-- ==== Sys2Proof/Machine/Restore.lean ====
section
/-! DEFINITION. What the firmware takes up again at a start: from MRAM the parameter image, tables, security store and
learned values, from the retention SRAM what it holds (02 R53, R57; 06 R177, R182; 10 R300; 12 R354, R371; 16 R453;
19 R501, R502, R516). -/

namespace Sys2Proof.Machine

/-! ### The record store -/

/-- The first bad record of a sector (19 R501, R505). -/
def NvmState.firstBad (n : NvmState) (sec : Nat) : Option Nat :=
  (n.records.find? (fun r => r.sector == sec && r.bad)).map (·.line)

/-- A record that a reader reaches: none before it in its sector is bad, nor is it. -/
def NvmState.reached (n : NvmState) (r : NvmRecord) : Bool :=
  match n.firstBad r.sector with
  | some l => decide (r.line < l)
  | none => true

/-- Records not reached are discarded and counted, and their space is written over (19 R501). -/
def NvmState.discardBad (n : NvmState) : NvmState :=
  let keep := n.records.filter n.reached
  { n with
    cntTorn := satAdd n.cntTorn (n.records.length - keep.length)
    heads := n.heads.map (fun h => match h with
      | some (x, used) => (match n.firstBad x with
        | some l => some (x, min l used)
        | none => some (x, used))
      | none => none)
    records := keep }

/-- The newest record of a type and key in MRAM. -/
def State.recordOf (s : State) (type : Byte) (key : Nat) : Option (List Byte) :=
  (s.nv.nvm.records.reverse.find? (fun w => w.type == type && w.key == BitVec.ofNat 16 key)).map (·.payload)

/-- The keys of a type's newest records. -/
def State.recordKeys (s : State) (type : Byte) : List Nat :=
  ((s.nv.nvm.records.filter (fun r => r.type == type)).map (fun r => r.key.toNat)).eraseDups

/-! ### Parameters and tables -/

/-- One value of the image: a role only the device enters stands as it is; a mode is taken where it is permitted (DESIGN
CHOICE). -/
def State.loadItem (id v : Nat) (s : State) : State :=
  if 0x0400 ≤ id && id < 0x0800 && id % 16 == 0 && 2 < v then
    (s.modPhase (Fin.ofNat 64 ((id - 0x400) / 16)) (fun x => { x with role := Role.ofCode v })).setParam id v
  else if 0x0800 ≤ id && id < 0x0900 && id % 32 == 0 then
    let g := Fin.ofNat 8 ((id - 0x800) / 32)
    if v ≤ 5 && s.modePermitted g (Mode.ofCode v) then s.takeMode g (Mode.ofCode v) else s
  else s.storeItem id v

/-- The last complete image; what it does not hold has its default (02 R53). The engines, which start with the D-die, hold what was
loaded (DEDUCED, log entry 133). -/
def State.loadParams (s : State) : State :=
  ((s.savedImage.getD []).foldl (fun t e => t.loadItem e.1 e.2.toNat) s).modHost (fun h =>
    { h with params := { h.params with engine := h.params.values } })

/-- One table of MRAM; a header of zeros stands for a table deleted. The seal of a LOCKED table is checked (02 R57). -/
def State.loadTable (bad : List Nat) (key : Nat) (s : State) : State :=
  match s.recordOf 2#8 key with
  | none => s
  | some b =>
    let h := headerOf b
    if h.type == 0#8 then s
    else
      let ok := !(h.locked && bad.contains key)
      let n := s.host.tableCount + 1
      let t : Table := { header := h, body := slice b 16 h.length.toNat, inMram := true, sealOk := ok, left := 0, waiter := none, commits := n }
      let s := s.modHost (fun x => { x with tables := bankPut key t x.tables, tableCount := n })
      if ok then s
      else
        let c := s.freeBytes 44
        ({ s with freeCtr := s.freeCtr + 1 } : State).audit 0 0 0 0 0 c

/-- Every table of MRAM. A port whose profile is the one it ran goes on with it (06 R177). -/
def State.loadTables (bad : List Nat) (s : State) : State :=
  let s := (s.recordKeys 2#8).foldl (fun t k => t.loadTable bad k) s
  let lim := s.tableBody 0x0B 0
  let s := s.modConv (fun c => { c with limitSet := lim })
  (List.finRange 4).foldl (fun t p =>
    match (if t.param (stId p 1) = 0xFF then none else t.tableOf 5 (t.param (stId p 1))) with
    | some x => t.modStrPort p (fun y => if y.profile == some (profileSteps x.body) then { y with profileCommit := x.commits } else y)
    | none => t) s

/-! ### The security store (19 R516, 16 R453, 17 R472) -/

/-- A SECURE record whose seal fails is treated as absent. -/
def State.dropSecure (key : Nat) (s : State) : State :=
  if !(s.recordKeys 4#8).contains key then s
  else
    let s :=
      if key < 16 then s.modOwner (Fin.ofNat 16 key) (fun _ => Owner.initial (Fin.ofNat 16 key))
      else if key = 16 then s.modSys (fun y => { y with ring := { y.ring with rings := State.reset.sys.ring.rings } })
      else if key = 17 then s.modLink (fun l => { l with streams := Vector.replicate 32 none })
      else s.modSec (fun c => { c with custKey := none })
    let c := s.freeBytes 44
    let s := ({ s with freeCtr := s.freeCtr + 1 } : State).audit 0 0 0 0 0 c
    (s.modSec (fun c => { c with sealFail := satInc c.sealFail })).raise 274

/-- The descriptor table rebuilt from the definitions (16 R453). -/
def State.rebuildRings (s : State) : State :=
  let now := s.clk
  s.modSys (fun y => { y with ring := { y.ring with
    noticed := []
    rings := y.ring.rings.map (fun e => (e.1, { e.2 with
      wr := 0, rd := 0, drop := 0, epoch := (s.owner e.2.owner).epoch, records := [], notified := false, dropLater := 0, due := now })) } })

/-- Each stream takes a new creation number, with DSEQ at 0 (17 R472). -/
def State.renewStreams (s : State) : State :=
  (List.finRange 32).foldl (fun t i =>
    match t.stream i with
    | none => t
    | some x =>
      let n := (t.owner x.owner).streamCreations
      (t.modOwner x.owner (fun o => { o with streamCreations := o.streamCreations + 1#32 })).modStream i
        (fun y => { y with createNo := n, dseq := 0, paused := false, oldest := none })) s

/-! ### Learned values -/

/-- The coulomb counters of the journal, to which what the channel has counted since the release is added (08 R247). -/
def Coulomb.restore (b : List Byte) (x : Coulomb) : Coulomb :=
  { x with
    charge := x.charge + intAt b 16 8
    thruDis := x.thruDis + BitVec.ofNat 64 (numAt b 24 8)
    thruChg := x.thruChg + BitVec.ofNat 64 (numAt b 32 8)
    winDis := x.winDis + numAt b 40 4
    winChg := x.winChg + numAt b 44 4 }

/-- The counters of a phase (03 R86); a saturated one has its WEAR flag set (R85). -/
def Phase.restoreCounters (b : List Byte) (x : Phase) : Phase :=
  let c : PhaseCounters := {
      thermal := BitVec.ofNat 32 (numAt b 4 4), cycles := BitVec.ofNat 64 (numAt b 8 8), late := BitVec.ofNat 32 (numAt b 16 4)
      trips := BitVec.ofNat 32 (numAt b 20 4), dflt := BitVec.ofNat 32 (numAt b 24 4), clamps := BitVec.ofNat 32 (numAt b 28 4) }
  { x with counters := c, wearCycSat := c.cycles.toNat + 1 == 2 ^ 64, wearThcSat := c.thermal.toNat + 1 == 2 ^ 32 }

/-- Counters and latched charge faults of the journal (03 R86, 06 R182, 08 R247, 14 R401, 15). -/
def State.restoreCounters (s : State) : State :=
  let s := match s.recordOf 0x10#8 0 with
    | some b => s.modMeas (fun m => { m with cc := Vector.ofFn (fun c => (m.cc[c.val]).restore (slice b (48 * c.val) 48)) })
    | none => s
  let s := match s.recordOf 0x11#8 0 with
    | some b => (List.finRange 4).foldl (fun (t : State) p => t.modStrPort p (fun x =>
        { x with faults := BitVec.ofNat 7 (numAt b (4 * p.val) 1), first := bitsOf (numAt b (4 * p.val) 4) 19 16 })) s
    | none => s
  let s := match s.recordOf 0x12#8 0 with
    | some b => s.eachPhase (fun p t => t.modPhase p (Phase.restoreCounters (slice b (32 * p.val) 32)))
    | none => s
  match s.recordOf 0x13#8 0 with
  | some b =>
    (s.modWd (fun x => { x with cntResets := BitVec.ofNat 32 (numAt b 0 4) })).modTh (fun x =>
      { x with cntTrips := BitVec.ofNat 32 (numAt b 4 4), hoursHot := BitVec.ofNat 32 (numAt b 8 4) })
  | none => s

/-- Duration of the outage in s, where the retention SRAM holds the time of the last journal write (10 R300). -/
def State.outage (s : State) : Option Rat :=
  let k := s.power.keep
  if k.lost || k.journalRtc = 0 then none else some (((s.rtc : Nat) - (k.journalRtc : Nat) : Rat) / 1024)

/-- A cell from its record (10 R300, Table 10-3): the covariance and vp are not in it and are free values. -/
def restoredCell (draw place : Nat) (now : Nat) (outage : Option Rat) (b : List Byte) : Cell :=
  let v (k : Nat) : Rat := Config.restored draw (place + k)
  let zz := match outage with
    | some d => v 0 + (25 / 1000000) * (ceilQ (d / 2592000) : Rat)
    | none => max (v 0) (25 / 10000)
  let flags := numAt b 11 1
  let mAh : Rat := (intAt b 16 4 : Rat)
  { Cell.initial with
    started := true
    z := (numAt b 0 2 : Rat) / 10000
    q := (numAt b 2 2 : Rat) / 100
    r := (numAt b 4 2 : Rat) / 1000000
    rPol := (numAt b 6 2 : Rat) / 1000000
    tau := (numAt b 8 2 : Rat) / 10
    h := (intAt b 10 1 : Rat) / 127
    vp := v 6
    cov := { zz := zz, zv := v 1, zr := v 2, vv := v 3, vr := v 4, rr := v 5 }
    counted := mAh * 36 / 10
    anchor := if bitAt flags 0 then
        some { z := (numAt b 12 2 : Rat) / 10000, counted := 0, time := (now : Int) - (numAt b 14 2 : Int) * 3600000000000 }
      else none
    cut := outage.isNone
    learned := bitAt flags 1
    diverged := bitAt flags 2 }

/-- The cells of a module: from its record, the others at their initial values (10 R300). -/
def State.restoreModule (m : Fin 64) (s : State) : State :=
  let s := s.startCells m
  match s.recordOf 0x30#8 m.val with
  | none => s
  | some b =>
    let n := numAt b 1 1
    let now := s.now
    let o := s.outage
    let draw := s.freeCtr
    s.modMest m (fun x => { x with
      cells := Vector.ofFn (fun c =>
        if c.val < n then restoredCell draw (m.val * 256 + c.val * 8) now o (slice b (20 + 20 * c.val) 20) else x.cells[c.val])
      diverged := (List.range (min n 24)).any (fun c => bitAt (numAt b (31 + 20 * c) 1) 2) })

/-- Estimates of modules and strings (10 R300, R311): a displayed value survives without a step, and a known outage counts
as rest (R301). -/
def State.restoreEst (s : State) : State :=
  let s := (List.finRange 64).foldl (fun t m => t.restoreModule m) s
  let s : State := { s with freeCtr := s.freeCtr + 1 }
  let known := s.outage.isSome
  let now := s.clk
  let s := s.modEst (fun e => { e with strings := e.strings.map (fun x =>
    { x with restSince := if known then some now else none, outageRest := known }) })
  match s.recordOf 0x31#8 0 with
  | none => s
  | some b => (List.finRange 4).foldl (fun (t : State) p => t.modSest p (fun x =>
      let o := 12 + 8 * p.val
      { x with
        r := if numAt b o 2 = 0xFFFF then none else some (numAt b o 2 : Rat)
        rejects := BitVec.ofNat 16 (numAt b (o + 4) 2), eol := bitAt (numAt b (o + 6) 2) 0 })) s

/-! ### Retention SRAM and sequencer store -/

/-- A region of the retention SRAM whose CRC fails is lost and reported in O0's event ring (12 R371, Table 12-7). -/
def State.loseRegion (s : State) (j : Nat) : State :=
  let s := match j with
    | 1 => s.modPower (fun p => { p with keep := { p.keep with plumb := [], evtLost := none } })
    | 2 => s.modPower (fun p => { p with keep := { p.keep with rail := [] } })
    | 3 => s.modChg (fun c => { c with ports := c.ports.map (fun (p : Port) => { Port.initial with faults := p.faults, first := p.first }) })
    | 4 => s.modLow (fun l => { l with
        mask := ChargeState.initial.low.mask, alarmS := 0, enteredAt := 0, record := ChargeState.initial.low.record })
    | 5 => s.modPower (fun p => { p with keep := { p.keep with journalRtc := 0 } })
    | 6 => s.modPower (fun p => { p with seq := { p.seq with retries := 0 } })
    | _ => s
  s.openEvent .burpol .o0Event

/-- Regions lost are reported in O0's event ring (12 R371, Table 12-7); the Plumb core's records go to MRAM; the losses of
the last hold-up are recorded (19 R503). -/
def State.restoreRetention (s : State) : State :=
  let k := s.power.keep
  let s := if k.lost then (List.range 8).foldl (fun t _ => t.openEvent .burpol .o0Event) s else s
  let s := k.plumb.reverse.foldl (fun t _ => t.storeOpen 0x22 0 32) s
  let s := match k.evtLost with
    | some (n, a, b) => s.writeLost n a b
    | none => s
  s.modPower (fun p => { p with keep := { p.keep with plumb := [], lost := false, evtLost := none } })

/-- The sequencer store is compared with MRAM and rewritten where it differs (12 R354). -/
def State.compareStore (s : State) : State :=
  match s.tableBody 6 0 with
  | none => s
  | some b =>
    let q := s.power.seq
    let want := match s.savedImage with
      | some v => v.filter (fun e => decide (0x1500 ≤ e.1) && decide (e.1 < 0x15C0))
      | none => q.storeParams
    if q.storeBody == b && q.storeParams == want then s
    else
      ((s.storeSequencer).modPower (fun p => { p with seq := { p.seq with storeParams := want } })).openEvent .burpol .o0Event

/-- Everything a start after the reset of the D-die takes up again. -/
def State.restoreAll (badTables badSecure : List Nat) (badRegions : BitVec 8) (s : State) : State :=
  let s := (maskList 8 badRegions.toNat).foldl (fun t j => t.loseRegion j) s
  let s := s.modNvm NvmState.discardBad
  let s := badSecure.foldl (fun t k => t.dropSecure k) s
  let s := s.loadParams.loadTables badTables
  let s := (s.rebuildRings).renewStreams
  let s := s.restoreCounters.restoreEst
  let seqNo := s.nv.nvm.seqs[2]
  let s := s.modNvm (fun n => { n with starts := (seqNo :: n.starts).take 8 })
  s.restoreRetention.compareStore

end Sys2Proof.Machine
end

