-- ==== Sys2Proof/Machine/SafeLine.lean ====
section
/-! DEFINITION. The FAULT_N line and the die-to-die link (01 R13, R20, R21; 12 R366). -/

namespace Sys2Proof.Machine

/-- Cause EXTERNAL is recorded, with no safe state of its own (20 R524). -/
def State.recordExternal (s : State) : State :=
  (s.modSafety (fun x => x.record 11 s.now)).modPower (PowerState.plumb 11 0 s.now)

/-- FAULT_N_EXTERNAL_LOW (01 R21, 12 R366): another device pulls the line low, or releases it. -/
def execFaultNExternalLow (low : Bool) (s : State) : Out :=
  let x := s.power.safety
  if x.external == low then .next s
  else
    let t := s.modSafety (fun y => { y with external := low })
    let t := if low then t.wakeBy 6 else t
    if x.driving || !s.islandUp then .next t
    else if low then .next ((t.recordExternal.faultNFalls (fun _ => 1)).settle s)
    else .next (t.raise 189)

/-- Causes that follow from levels, re-evaluated: comparators, sense inputs; a limit-set breach has no level once the
groups carry nothing. -/
def State.levelCauses (s : State) : State :=
  (s.scrimLevel.inputLevel).modSafety (fun x => { x with causes := x.causes &&& ~~~(1#12 <<< 10) })

/-- FAULT_N_RELEASE (12 R366): no cause is present, none has arisen for 100 ms, and the device is not in LOCKOUT. A line
that another device holds is recorded as EXTERNAL. -/
def execFaultNRelease (s : State) : Out :=
  let t := s.levelCauses
  let x := t.power.safety
  if !x.driving then .next s
  else if x.causes != 0 || t.power.seq.run == .lockout then .next t
  else
    let u := (t.atLeast (x.lastCauseAt + 100000000)).modSafety (fun y => { y with driving := false })
    .next (if x.external then u.recordExternal else u.raise 189)

/-- DIE_LINK_TIMEOUT (01 R13): no handshake for 2 µs with traffic pending. -/
def execDieLinkTimeout (s : State) : Out :=
  if !s.power.safety.dieLinkUp || !s.islandUp then .next s
  else .next (((s.modSafety (fun x => { x with dieLinkUp := false })).safeState 1 0).settle s)

/-- DIE_LINK_RESTORED (04 R125, 12 R366): the cause DIE_LINK ends. -/
def execDieLinkRestored (s : State) : Out :=
  if s.power.safety.dieLinkUp then .next s
  else .next (s.modSafety (fun x => { x with dieLinkUp := true, causes := x.causes &&& ~~~(1#12 <<< 1) }))

end Sys2Proof.Machine
end

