-- ==== Sys2Proof/Machine/Dispatch.lean ====
section
/-! DEFINITION. The effect of a command on everything but the queue: one arm per row of the opcode
table, each a call of that row's own meaning. -/

namespace Sys2Proof.Machine
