-- ==== Sys2Proof/Safety.lean ====
section
/-! DEFINITION. What the spec promises of every state and of every step, in the terms the claims use:
gate outputs, canonical stores, fuses, device time; and when a request is executed. -/

namespace Sys2Proof.Machine

/-- The two gate outputs of a channel are not high together, now or at any transition placed for them (03 R61). -/
abbrev Phase.exclusive (x : Phase) : Prop := ¬ (x.pwmH = true ∧ x.pwmL = true) ∧ ∀ e ∈ x.line, ¬ (e.h = true ∧ e.l = true)

/-- No channel drives both gate outputs. -/
abbrev State.gatesExclusive (s : State) : Prop := ∀ p : Fin 64, (s.phase p).exclusive

/-- Memory is in its one canonical form: addresses strictly rising, no byte listed that reads as an unlisted one. -/
abbrev MemState.wf (m : MemState) : Prop := bankWf 0#8 m.bytes = true

/-- Stored parameter values are in canonical form: rising IDs, no value listed that equals its default. -/
abbrev ParamState.wf (p : ParamState) : Prop :=
  bankRising 0 p.values = true ∧ ∀ e ∈ p.values, e.2 ≠ BitVec.ofNat 64 (paramDefault e.1)

/-- A fuse copy that is blown stays blown (19 R507). -/
abbrev Fuse.within (f g : Fuse) : Prop := (f.copyA = true → g.copyA = true) ∧ (f.copyB = true → g.copyB = true)

/-- Fuses blow one way, and the rollback count does not fall (19 R507, R513). -/
structure SecState.within (c d : SecState) : Prop where
  wdtHwstart : c.wdtHwstart.within d.wdtHwstart
  servicePortDisable : c.servicePortDisable.within d.servicePortDisable
  customerCores : c.customerCores.within d.customerCores
  debugLock : c.debugLock.within d.debugLock
  rollback : c.rollback ≤ d.rollback

/-- A fuse is latched as blown only when a copy of it is blown (19 R507). -/
abbrev Fuse.honest (f : Fuse) : Prop := f.latched = true → f.reads = true

/-- So for every option fuse. -/
abbrev SecState.honest (c : SecState) : Prop := ∀ k : Fin 4, (c.fuse k.val).honest

/-- Device time has not run back (13 R378): it counts from the same release and its steps are no fewer, or the D-die
is in reset, or it has been released again since. -/
def State.aged (s t : State) : Prop :=
  (t.power.releaseAt = s.power.releaseAt ∧ s.clock.tb.step ≤ t.clock.tb.step ∧
    (s.power.safety.dieRunning = false → t.power.safety.dieRunning = false)) ∨
  t.power.safety.dieRunning = false ∨ s.clk ≤ t.power.releaseAt

/-- A request of an opcode is executed by what runs: it is served, it is its turn on its objects (02 R41), and it passes the checks
before its payload (02 Table 2-5). The statements on opcodes take it as their premise. -/
abbrev Ready (opcode : Nat) (alts : Alts) (r : Req) (s : State) : Prop :=
  s.serving = true ∧ s.turn opcode r = true ∧ s.precheck opcode alts r = none

/-- A whole frame of an attached owner passes checks 1 to 11 (02 R36); `o` is the owner with the sequence number
consumed. OWNER_ATTACH, which needs no session, is left to its own statement. -/
abbrev State.takesFrame (s : State) (v : Via) (b : List Byte) (o : Owner) : Prop :=
  s.serving = true ∧ s.chg.low.run = .running ∧ frameWhole v b = true ∧ numAt b 4 2 ≠ 0x0E01 ∧
    s.checkSender b (s.frameRequest v b) = none ∧ s.resetting (s.frameRequest v b).owner = false ∧
    (s.owner (s.frameRequest v b).owner).state = .attached ∧
    (s.owner (s.frameRequest v b).owner).checkSequence (numAt b 4 2) (s.frameRequest v b) = (0, o) ∧
    (s.modOwner (s.frameRequest v b).owner (fun _ => o)).checkCommand (numAt b 4 2) (s.frameRequest v b) = none

/-- The state with the command of a frame in the command record, in the order of acceptance, and its owner as given (02 R37, R40,
R41). -/
def State.withRequest (s : State) (v : Via) (b : List Byte) (o : Owner) : State :=
  (s.modOwner (s.frameRequest v b).owner (fun _ => o)).record (s.frameRequest v b) (numAt b 4 2)

end Sys2Proof.Machine
end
····················
• _WHAT THE TASK ASKS_
An exact copy of the lines above, from the one containing "free values. -/" through the one containing "as rest (R301). -/", is the whole of the answer.

• _SOLUTION TO THIS PROBLEM_
/-- A cell from its record (10 R300, Table 10-3): the covariance and vp are not in it and are free values. -/
def restoredCell (draw place : Nat) (now : Nat) (outage : Option Rat) (b : List Byte) : Cell :=
  let v (k : Nat) : Rat := Config.restored draw (place + k)
  let zz := match outage with
    | some d => v 0 + (25 / 1000000) * (ceilQ (d / 2592000) : Rat)
    | none => max (v 0) (25 / 10000)
  let flags := numAt b 11 1
  let mAh : Rat := (intAt b 16 4 : Rat)
  { Cell.initial with
    started := true
    z := (numAt b 0 2 : Rat) / 10000
    q := (numAt b 2 2 : Rat) / 100
    r := (numAt b 4 2 : Rat) / 1000000
    rPol := (numAt b 6 2 : Rat) / 1000000
    tau := (numAt b 8 2 : Rat) / 10
    h := (intAt b 10 1 : Rat) / 127
    vp := v 6
    cov := { zz := zz, zv := v 1, zr := v 2, vv := v 3, vr := v 4, rr := v 5 }
    counted := mAh * 36 / 10
    anchor := if bitAt flags 0 then
        some { z := (numAt b 12 2 : Rat) / 10000, counted := 0, time := (now : Int) - (numAt b 14 2 : Int) * 3600000000000 }
      else none
    cut := outage.isNone
    learned := bitAt flags 1
    diverged := bitAt flags 2 }

/-- The cells of a module: from its record, the others at their initial values (10 R300). -/
def State.restoreModule (m : Fin 64) (s : State) : State :=
  let s := s.startCells m
  match s.recordOf 0x30#8 m.val with
  | none => s
  | some b =>
    let n := numAt b 1 1
    let now := s.now
    let o := s.outage
    let draw := s.freeCtr
    s.modMest m (fun x => { x with
      cells := Vector.ofFn (fun c =>
        if c.val < n then restoredCell draw (m.val * 256 + c.val * 8) now o (slice b (20 + 20 * c.val) 20) else x.cells[c.val])
      diverged := (List.range (min n 24)).any (fun c => bitAt (numAt b (31 + 20 * c) 1) 2) })

/-- Estimates of modules and strings (10 R300, R311): a displayed value survives without a step, and a known outage counts
as rest (R301). -/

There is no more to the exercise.